Often a network is configured to not allow services running
as LocalSystem
to access UNC or mapped network
shares. In this case, you must run the mdce service under a different
user with rights to log on as a service. See the section Set the User (MATLAB Distributed Computing Server) in the MATLAB®
Distributed Computing Server™ System
Administrator's Guide.
If a worker cannot find the task function, it returns the error message
Error using ==> feval Undefined command/function 'function_name'.
The worker that ran the task did not have access to the function function_name
.
One solution is to make sure the location of the function’s
file, function_name.m
, is included in the job’s AdditionalPaths
property.
Another solution is to transfer the function file to the worker by
adding function_name.m
to the AttachedFiles
property
of the job.
If a worker cannot save or load a file, you might see the error messages
??? Error using ==> save Unable to write file myfile.mat: permission denied. ??? Error using ==> load Unable to read file myfile.mat: No such file or directory.

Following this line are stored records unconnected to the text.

-- ==== Sys2Proof/Machine/PhaseOps.lean ====
section
/-! DEFINITION. The pulses of one phase and what its two balls show: settings, edge decisions and their forecast, the next
carrier zero, event taps, levels of PWMHq and PWMLq, and the blanking windows that their edges open (R135 to R138, R157 to
R180, R195, R219, R224, R228 to R231). Times within a carrier period are fine ticks after its carrier zero. -/

namespace Sys2Proof.Machine

/-! ### Settings (R72, R157) -/

/-- The carrier period of a loop in PWM clocks with the FREQ that is committed last: the one that a phase at its next carrier
zero takes (R157, R196). -/
def State.nextPeriod (s : State) (l : Nat) : Nat :=
  2 * halfOf (match s.obj.late (okey (loopIdx l 3) 1) with | some e => e.v | none => s.lo l 3 1)

/-- The settings of a phase that swap at its carrier zero, as it takes them now (R72, R157). -/
def State.phaseNow (s : State) (p : Nat) : PhaseCfg :=
  let z := s.obZero p
  let freq := match s.loopOf p with | some l => z (loopIdx l 3) 1 | none => z (phaseIdx p 0) 3
  let lead := match s.loopOf p with | some l => z (loopIdx l 3) 2 | none => z (phaseIdx p 0) 4
  let blank := 0x3801 + 16 * (p / 16)
  { loaded := true, half := halfOf freq, lead := lead, dead := z (phaseIdx p 2) 1, minPulse := z (phaseIdx p 2) 2,
    outMode := z (phaseIdx p 0) 1, raw := z (phaseIdx p 0) 2 == 1, trim := toInt 8 (z (phaseIdx p 1) 1)
    ocBlank := z blank 1, sfltBlank := z blank 2, tripBlank := z blank 3, safeBlank := z 0x3881 1 }

/-- H of a phase in fine ticks (R158). -/
def PhaseCfg.h (c : PhaseCfg) : Int := ((32 * c.half : Nat) : Int)

/-! ### What drives a phase (R93, R219) -/

/-- The loop whose duty a phase follows: that of its loop, but in SERVICE the phases are bench objects (R93). -/
def State.dutyLoop (s : State) (p : Nat) : Option Nat := if s.md.mode = .service then none else s.loopOf p

/-- PHASE_MANUAL acts on phase p: in RUN on a phase in no loop, and in SERVICE, where a safe state still has the higher rank
(R93, R219). -/
def State.manual (s : State) (p : Nat) : Bool :=
  match s.md.mode, s.loopOf p with
  | .run, none => true
  | .service, none => true
  | .service, some l => (s.loop l).state != 7
  | _, _ => false

/-- The loop's slots produce a command at this sample (R210, R219). -/
def Loop.computes (lp : Loop) : Bool :=
  (lp.state == 1 || lp.state == 2 || lp.state == 3 || lp.state == 5) && (lp.pp.burst != 2 || lp.pp.burstFrom.isSome)

/-- The action that meets a phase at a device time: 0 none, 1 Canopy, 2 overshoot (R228, R231). -/
def Phase.actAt (ph : Phase) (t : Nat) : Nat :=
  if decide (ph.actFrom ≤ t) && (match ph.actTo with | some e => decide (t < e) | none => true) then ph.actKind else 0

/-- Canopy drives phase p (R228). -/
def State.canopyOn (s : State) (p : Nat) : Bool := (s.phase p).actAt s.now == 1

/-- The loop drives phase p normally: no Canopy or overshoot, not asleep, no safe state or off-time (R219). -/
def State.normal (s : State) (l p : Nat) : Bool :=
  let lp := s.loop l
  lp.computes && lp.pp.burst != 2 && (s.phase p).actAt s.now == 0

/-- Phase p follows its loop duty or its manual duty, but for the wait of a release (R93, R219): no mechanism of a higher
rank drives it. The phases of a loop that has ended its soft stop run on to their carrier zeros (R225). -/
def State.follows (s : State) (p : Nat) : Bool :=
  let ph := s.phase p
  ph.on && ph.zeroSeen && !ph.frozen && !ph.reload && !s.md.halted && ph.tripOff == 0 && !ph.haltOff &&
    (match s.dutyLoop p with
      | some l => s.normal l p || ((s.loop l).state == 0 && ph.stopping)
      | none => s.manual p && s.pins.safeIn)

/-- Phase p decides its edges at this instant. -/
def State.driven (s : State) (p : Nat) : Bool := s.follows p && !(s.phase p).ed.wait && !(s.phase p).ed.offWait

/-! ### Commands in use (R17, R18, R288) -/

/-- The command in use at a device time, `lag` PWM clocks after its sample (R17, R18). -/
def LoopComp.dutyIn (c : LoopComp) (lag t : Nat) : Nat :=
  if ticksPerSample * c.dutyAt + lag ≤ t then c.duty
  else if ticksPerSample * c.dutyAt + lag ≤ t + ticksPerSample then c.duty1
  else c.duty2

/-- From a loop sample to the use of its command, PWM clocks: 14 ns on the anchor tile and 24 ns on a replica. The stages of R17
and R120 put the command 12 ns after a sample that is ready 2 ns after its instant, and R278, R280 and R122 put the error sample
at that same readiness (R17, R18; DESIGN CHOICE, log entry 94). -/
def State.dutyLag (s : State) (l t : Nat) : Nat := if s.anchor l = t then 7 else 12

/-- The compensator of loop l that tile t runs: a replica may have one that differs from the anchor's (R18, R280, R288). -/
def State.compOf (s : State) (l t : Nat) : LoopComp :=
  match (s.loop l).pr.own.get none t with
  | some r => r.cp
  | none => (s.loop l).cp

/-- The duty command of loop l in use on tile t at a device time; after a lost sample the tile holds the last one (R17, R18,
R288). -/
def State.dutyOn (s : State) (l t at_ : Nat) : Nat := (s.compOf l t).dutyIn (s.dutyLag l t) at_

/-- Preview offset in force on a phase of loop l on tile t, 2^-16 duty (R235); none of a preview whose flag the tile has lost (R280). -/
def State.previewDuty (s : State) (l t : Nat) : Nat :=
  match ((s.loop l).pv.fired.filter (fun f => f.applied && !bit f.missed t)).getLast? with
  | some f => f.offset
  | none => 0

/-! ### Edge decisions (R137, R161, R163, R167, R168) -/

/-- The exact code of a command (R161): 1 exact 0 %, 2 exact 100 %, 0 none. -/
def exactOf (d : Nat) : Nat := if d = 0 then 1 else if d = 0xFFFF then 2 else 0

/-- Offset of an edge in 2^-16 fine ticks before rounding, steps 1 to 4 of R137. -/
def edgeSum (d pv : Nat) (trim : Int) (h : Int) (residue : Nat) : Int :=
  ((d + pv : Nat) : Int) * h + trim * 32768 + residue

/-- The low-side window before a high-side pulse is too short (R167). -/
def PhaseCfg.omits (c : PhaseCfg) (window : Int) : Bool :=
  if c.outMode = 1 then decide (window - 2 * c.dead < c.minPulse) else decide (window < c.minPulse)

/-- Account the low-side window that ends at `rise` (fine ticks after zero) (R167); between two pulses that meet there is
none. -/
def Phase.window (ph : Phase) (rise : Int) : Phase :=
  let om := decide (0 < ph.ed.lastFall + rise) && ph.cfg.omits (ph.ed.lastFall + rise)
  { ph with
    ed := { ph.ed with omitLow := om }
    ct := if om then { ph.ct with lsOmitted := satAdd 32 ph.ct.lsOmitted 1, omitNow := true } else ph.ct }

/-- Rising-edge decision from an offset `o` and an exact code (R168). -/
def Phase.decideRise (ph : Phase) (exact : Nat) (o : Int) : Phase :=
  let h := ph.cfg.h
  let mp : Int := ph.cfg.minPulse
  if exact = 1 then
    { ph with ed := { ph.ed with skip := true, acc := 0, residue := 0, exact := 1, rise := none, falling := true } }
  else if exact = 2 then
    ({ ph with
      ed := { ph.ed with skip := false, acc := 0, residue := 0, exact := 2, x := h.toNat, rise := some 0, falling := true } } : Phase).window 0
  else
    let x := o + ph.ed.acc
    if 2 * x < mp then
      { ph with
        ed := { ph.ed with skip := true, acc := clampI x (-mp) mp, exact := 0, rise := none, falling := true }
        ct := { ph.ct with skipped := satAdd 32 ph.ct.skipped 1, skipNow := true } }
    else
      let xx := (min x h).toNat
      ({ ph with
        ed := { ph.ed with skip := false, acc := 0, exact := 0, x := xx, rise := some (h.toNat - xx), falling := true } } : Phase).window
          (h - xx)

In determining the cause of this error, consider the following questions:
What is the worker’s current folder?
Can the worker find the file or folder?
What user is the worker running as?
Does the worker have permission to read or write the file in question?

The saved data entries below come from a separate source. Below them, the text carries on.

/-- The frame of a Canopy or preview trigger clears the shed dwell and cancels a decided, unapplied shed; the level in
use returns to the one before it (R198). -/
def Loop.cancelShed (lp : Loop) : Loop :=
  let last := lp.pp.decided.getLast?
  { lp with
    pp := { lp.pp with
      dwell := 0, trigFrame := true
      level := match last with
        | some d => if d.shed then (match lp.pp.decided.find? (·.shed) with | some e => e.before | none => d.before)
                    else lp.pp.level
        | none => lp.pp.level
      decided := (lp.pp.decided.map (fun d => if d.shed then lp.pp.unshed d else d)).filter
        (fun d => d.count != lp.pp.active || d.thermal != lp.pp.thermal) } }

/-- The pulse of a phase ends at an instant, and no further one begins before the next carrier zero. -/
def Phase.suppress (ph : Phase) (at_ : Nat) : Phase :=
  let c := ph.ballTicks at_
  let none_ : Phase := { ph with ed := { ph.ed with rise := none, fall := none, skip := true } }
  match ph.pulse with
  | some (r, e) => if r ≤ c then { ph with ed := { ph.ed with cut := some (Nat.min c e) } } else none_
  | none => none_

/-- An action meets a phase at an instant (R228, R231): its own pulse is over. Canopy turns the high side on, or holds it off
after a truncation of this carrier period (R219, R229). -/
def Phase.meet (ph : Phase) (kind at_ : Nat) (high : Bool) : Phase :=
  { ph.suppress at_ with
    actKind := kind, actFrom := at_, actTo := none, actHigh := high && kind == 1, edBefore := ph.ed
    actCut := if kind = 1 then ph.ed.cut.map (fun c => ph.zeroAt + (c + 64) / 32) else none }

/-- The instant at which the next sample slot after a device time brings its flags to a replica tile: 10 ns after the start
of its link cycle (R278, R280). -/
def delivery (t : Nat) : Nat := (t + 6) / 8 * 8 + 6

/-- The instant at which an action of the present time begins or ends on tile t (R228, R280). -/
def State.actTime (s : State) (l t : Nat) : Nat := if s.anchor l = t then s.now else delivery s.now

/-- An action meets phases of one tile at an instant (R228, R231). -/
def State.actTile (s : State) (kind : Nat) (ps : List Nat) (at_ : Nat) : State :=
  let u := s.reach at_
  let high (p : Nat) : Bool := (u.balls p).1 == some true
  let s1 := s.noteEdgesAt ps at_ (fun p => if kind = 1 then !high p else high p)
  { s1 with phases := s1.phases.updAll {} ps (fun p ph => ph.meet kind at_ (high p)) }

/-- An action meets the phases of its loop: Canopy the enabled ones (R228, R231). -/
def State.actOn (s : State) (l kind : Nat) : State :=
  let ps := if kind = 1 then s.enabledPhases l else s.phasesOf l
  (s.tilesOf l).foldl (fun s t => s.actTile kind (ps.filter (fun p => p / 16 == t)) (s.actTime l t))
    ((s.phasesOf l).foldl State.flushTaps s)

/-- A Canopy (kind 1) or overshoot (kind 2) action begins (R228, R231, R232). -/
def State.beginAction (s : State) (l kind trig : Nat) (ut : Int) : State :=
  let s1 := ((s.actOn l kind).abortLearn l).overtake l 1
  let s2 := s1.endBurst l 2
  let s3 := s2.updLoop l (fun lp =>
    { lp.cancelShed with
      ac := { lp.ac with
        action := kind, actTrig := trig, actAt := s.now, actU := ut, actCfg := some (s.canopyCfg l)
        actEnd := s.now + s.lo l 0xA 6
        preset := none, canopyCount := wrapAdd 32 lp.ac.canopyCount 1 } })
  s3.latch l (if kind = 1 then 5 else 6)

/-- A Canopy trigger arrives (R226, R228, R232): 1 comparator, 2 slope; `ut` is the u before it (R230). -/
def State.canopyTrigger (s : State) (l trig : Nat) (ut : Int) : State :=
  let lp := s.loop l
  if s.canopyArmed l then s.beginAction l 1 trig ut
  else if (lp.state = 2 ∨ lp.state = 3) ∧ s.lo l 0xA 1 ≠ 0 ∧ lp.ac.action = 0 then
    let s1 := s.updLoop l (fun lp => { lp with ac := { lp.ac with rearmRejects := satAdd 32 lp.ac.rearmRejects 1 } })
    s1.loopReport srcTrans l 0x0403 1 []
  else s

/-- The u that a release presets, at the sample that follows it (R230, R231). -/
def State.presetU (s : State) (l : Nat) (p : ActionPreset) : Int :=
  let stp := roundAway ((p.step * 2 ^ 22 : Nat) : Int) (Nat.max 1 (s.loop l).cp.ff)
  if p.mode = 1 then p.u else s.clampU l (if p.action = 1 then p.u + stp else p.u - stp)

/-- An action releases a phase at an instant (R230, R231): it resumes from its next carrier zero; the pulse that Canopy gave it
has ended then, or at its truncation. A shed phase is off again. -/
def Phase.released (ph : Phase) (at_ : Nat) : Phase :=
  if ph.on = false then { ph with actTo := some at_, ct := { ph.ct with ocRun := 0, ocNow := false } }
  else
    let ph1 := ph.restart (ph.ballTicks at_)
    let fell : Int := -((ph.ballTicks (ph.actCut.getD at_) : Nat) : Int)
    { ph1 with
      actTo := some at_, ed := { ph1.ed with lastFall := if ph.actKind = 1 then fell else ph1.ed.lastFall } }

/-- Phases of one tile are released at an instant (R230, R231). -/
def State.releaseTile (s : State) (ps : List Nat) (at_ : Nat) : State :=
  let u := s.reach at_
  let s1 := s.noteEdgesAt ps at_ (fun p => u.canopyOn p)
  { s1 with phases := s1.phases.updAll {} ps (fun _ ph => if ph.actKind = 0 ∨ ph.actTo.isSome then ph else ph.released at_) }

/-- The action is released: record, re-arm time, preset at the next sample, the thresholds of the next trigger; every phase resumes from its next carrier
zero with accumulator and residue cleared (R230 to R232). -/
def State.releaseAction (s : State) (l : Nat) : State :=
  let lp := s.loop l
  let c := lp.ac.actCfg.getD (s.canopyCfg l)
  let dur := Nat.min (s.now - lp.ac.actAt) 0xFFFF
  let s1 := (s.tilesOf l).foldl
    (fun s t => s.releaseTile ((s.phasesOf l).filter (fun p => p / 16 == t)) (s.actTime l t)) s
  let s2 := s1.updLoop l (fun lp =>
    { lp with
      ac := { lp.ac with
        action := 0, actCfg := none, canopyLast := dur, relAt := some s.now
        canopyThr := lp.ac.nextThr, osLevel := lp.ac.nextOs
        preset := if c.presetMode = 0 then none else some ⟨lp.ac.action, c.presetMode, c.presetStep, lp.ac.actU⟩
        rearmUntil := s.now + 50 * c.rearm
        recoverFrom := if lp.ac.action = 1 then lp.ac.recoverFrom ++ [lp.ac.actAt] else lp.ac.recoverFrom } })
  let s2 := s2.updComp (s.anchor l) (17 + 2 * s.anchorSlot l) (fun k =>
    if k.manager = 3 ∧ k.managed.isSome then { k with managed := some (lp.ac.nextThr / 100).toNat } else k)
  if lp.ac.action = 1 then
    (s2.histValue [s.anchor l] 6 l (s.now - lp.ac.actAt : Nat)).loopReport srcTrans l 0x0401 1 (two dur ++ [lp.ac.actTrig, c.phases.length])
  else s2.loopReport srcTrans l 0x0402 1 (two dur)

/-- ref at the end of the coming frame (R227, R231), 2^-16 of 0.25 mV. -/
def Loop.refEnd (lp : Loop) : Nat :=
  let reach := samplesPerFrame * slewStep lp.tg.rateInUse
  if lp.tg.moving then
    (if lp.tg.target * 65536 ≤ lp.tg.ref then Nat.max (lp.tg.target * 65536) (lp.tg.ref - reach)
    else Nat.min (lp.tg.target * 65536) (lp.tg.ref + reach))
  else lp.tg.ref

/-- Comparator code of a voltage in 2^-16 of 0.25 mV, rounded down to the DAC step of 1.5625 mV (R211, R227); the code
has 10 bits (R328), and no rule states it for a voltage outside them. -/
def dacFloor (v : Int) : Nat := fitN 10 (floorDiv (v * 4) (25 * 65536))

/-- Canopy threshold of the coming frame with a DEPTH, as a comparator code (R227). -/
def Loop.canopyCode (lp : Loop) (depth : Nat) : Nat := dacFloor ((Nat.min lp.tg.ref lp.refEnd : Nat) - (depth * 65536 : Nat))

/-- Overshoot level of the coming frame with an OS_DEPTH, 1/16 of 0.25 mV (R231). -/
def Loop.overLevel (lp : Loop) (depth : Nat) : Int := ((Nat.max lp.tg.ref lp.refEnd / 4096 + 16 * depth : Nat) : Int)

/-- Canopy threshold and overshoot level of the coming frame: those of an action in progress with the settings it keeps, and those
of the next trigger (R227, R231, R232, R245). -/
def State.setLevels (s : State) (l : Nat) : State :=
  let kept := s.canopyNow l
  let next := s.canopyCfg l
  s.updLoop l (fun lp =>
    { lp with
      ac := { lp.ac with
        canopyThr := (100 * lp.canopyCode kept.depth : Nat), osLevel := lp.overLevel kept.osDepth
        nextThr := (100 * lp.canopyCode next.depth : Nat), nextOs := lp.overLevel next.osDepth } })

/-! ### Error and compensator (R121 to R126) -/

/-- e[n] in 1/16 LSB from ref (2^-16 of 0.25 mV), the sample and v_d in 1/16 LSB (R121). -/
def errorSample (ref : Nat) (sample : Nat) (vd : Int) : Int :=
  clampI (roundAway (1024 * (ref : Int) - (16 * (sample : Int) + vd) * 6553600) 6553600) (-32768) 32767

A job or task might get stuck in the queued state. To investigate the cause of this problem, look for the scheduler’s logs:
Platform LSF® schedulers might send emails with error messages.

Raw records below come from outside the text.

/-- The response time of an answered request, at most 1.76 ms, is kept and counted (R490, R507, R533). -/
def State.latency (s : State) (ch : Chan) : State :=
  let t := Config.responseTime s.diag.fresh % 1761
  let s1 : State :=
    { s with
      net := { s.net with maxResponse := Nat.max s.net.maxResponse t }
      diag := { s.diag with fresh := s.diag.fresh + 1 } }
  s1.histValue [0] 8 (chanCode ch) (t : Nat)

/-- An answer with its response time; a held request has none yet. -/
def State.answer (s : State) (ch : Chan) (r : Resp) : State :=
  match r with
  | .held => s.reply ch r
  | _ => (s.reply ch r).latency ch

/-! ### RPDO entries (R494, R498) -/

/-- The channel of RPDO n (R488). -/
def State.rpdoChan (s : State) (n : Nat) : Chan := if bit (s.ob 0x2003 7) n then .canB else .canA 0

/-- The target that an RPDO entry has set waits for its loop sample without a channel to answer. -/
def State.unanswered (s : State) (idx : Nat) : State :=
  match resolve s.T idx with
  | some (.loopTarget, l) =>
    s.updLoop l (fun lp =>
      { lp with
        tg := { lp.tg with
          waiting := lp.tg.waiting.dropLast ++ (lp.tg.waiting.getLast?.map (fun w => { w with src := .dict none })).toList } })
  | _ => s

/-- One mapped entry: a dictionary write; an entry that fails is skipped and counted (R498). -/
def State.rpdoEntry (s : State) (ch : Chan) (e : Nat) (v : Nat) : State :=
  let idx := e / 65536
  if idx < 0x1000 then s
  else
    match s.doWrite ch idx (e / 256 % 256) (e % 256 / 8) v 0 with
    | (s1, .abort _) => { s1 with net := { s1.net with rpdoRefused := satAdd 32 s1.net.rpdoRefused 1 } }
    | (s1, .held) => s1.unanswered idx
    | (s1, _) => s1

/-- The entries of a mapping in order, each with its bytes. -/
def State.rpdoEntries (s : State) (ch : Chan) : List Nat → List Nat → State
  | [], _ => s
  | e :: es, bs =>
    let n := e % 256 / 8
    (s.rpdoEntry ch e (ofBytesLE (bs.take n))).rpdoEntries ch es (bs.drop n)

/-- The mapped entries of RPDO n. -/
def State.rpdoMapping (s : State) (n : Nat) : List Nat := (List.range (s.ob (0x1600 + n) 0)).map (fun j => s.ob (0x1600 + n) (j + 1))

/-- The data of an RPDO is applied (R498). -/
def State.applyRpdo (s : State) (n : Nat) (data : List Nat) : State := s.rpdoEntries (s.rpdoChan n) (s.rpdoMapping n) data

/-! ### Requests (R80, R81, R490) -/

/-- The processor of tile 0, the dictionary server, is not halted (R478). While it recovers, requests are still taken, and those
to the objects of tile 0 are refused (R25; DESIGN CHOICE, log entry 140). -/
def State.serverRuns (s : State) : Bool := !(s.tile 0).procHalted

/-- The dictionary is served on a channel (R20, R91, R478, R488, R507); a recovering tile 0 still takes requests for the objects of
other tiles (DESIGN CHOICE, log entry 140). -/
def State.served (s : State) (ch : Chan) : Bool :=
  let up (n : Nmt) : Bool := n == .operational || n == .preOperational
  s.md.mode != .reset && s.serverRuns &&
    (match ch with
      | .spi => true
      | .canA _ => s.net.enA && up s.net.nmtA && s.net.errA != 2
      | .canB => s.net.enB && up s.net.nmtB && s.net.errB != 2)

/-- A request that R81 holds while a commit is in flight: a C write, a COMMIT write or a discard. -/
def State.commitBound (s : State) (h : HeldReq) : Bool :=
  match h with
  | .write _ idx sub _ _ _ =>
    (match resolve s.T idx with
      | some (f, _) => (f == .commit && sub == 1) || (f == .shadowStatus && sub == 4) ||
          (match f.row sub with | some r => r.cls == .c | none => false)
      | none => false)
  | _ => false

/-- The channel that waits for the answer of a request; an RPDO has none. -/
def HeldReq.chan : HeldReq → Option Chan
  | .write ch _ _ _ _ _ => some ch
  | .read ch _ _ _ => some ch
  | .rpdo _ _ => none

/-- The transfer of a client (R491). -/
def State.transferOf (s : State) (ch : Chan) : Option OpenTransfer := (clientOf ch).bind (s.net.transfers.get none)

/-- The transfer of a client is open, with a frame of the client at the present time. -/
def State.openTransfer (s : State) (ch : Chan) (x : OpenTransfer) : State :=
  match clientOf ch with
  | some k => { s with net := { s.net with transfers := s.net.transfers.set none k (some { x with frameAt := s.now }) } }
  | none => s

Microsoft® Windows HPC Server (including
CCS), LSF®, PBS Pro®, and TORQUE save output messages in a
debug log. See the getDebugLog
reference
page.
If using a generic scheduler, make sure the submit function redirects error messages to a log file.
Possible causes of the problem are:
The MATLAB worker failed to start due to licensing errors, the executable is not on the default path on the worker machine, or is not installed in the location where the scheduler expected it to be.
MATLAB could not read/write the job input/output files in the scheduler’s job storage location. The storage location might not be accessible to all the worker nodes, or the user that MATLAB runs as does not have permission to read/write the job files.
If using a generic scheduler:
The environment variable MDCE_DECODE_FUNCTION
was
not defined before the MATLAB worker started.
The decode function was not on the worker’s path.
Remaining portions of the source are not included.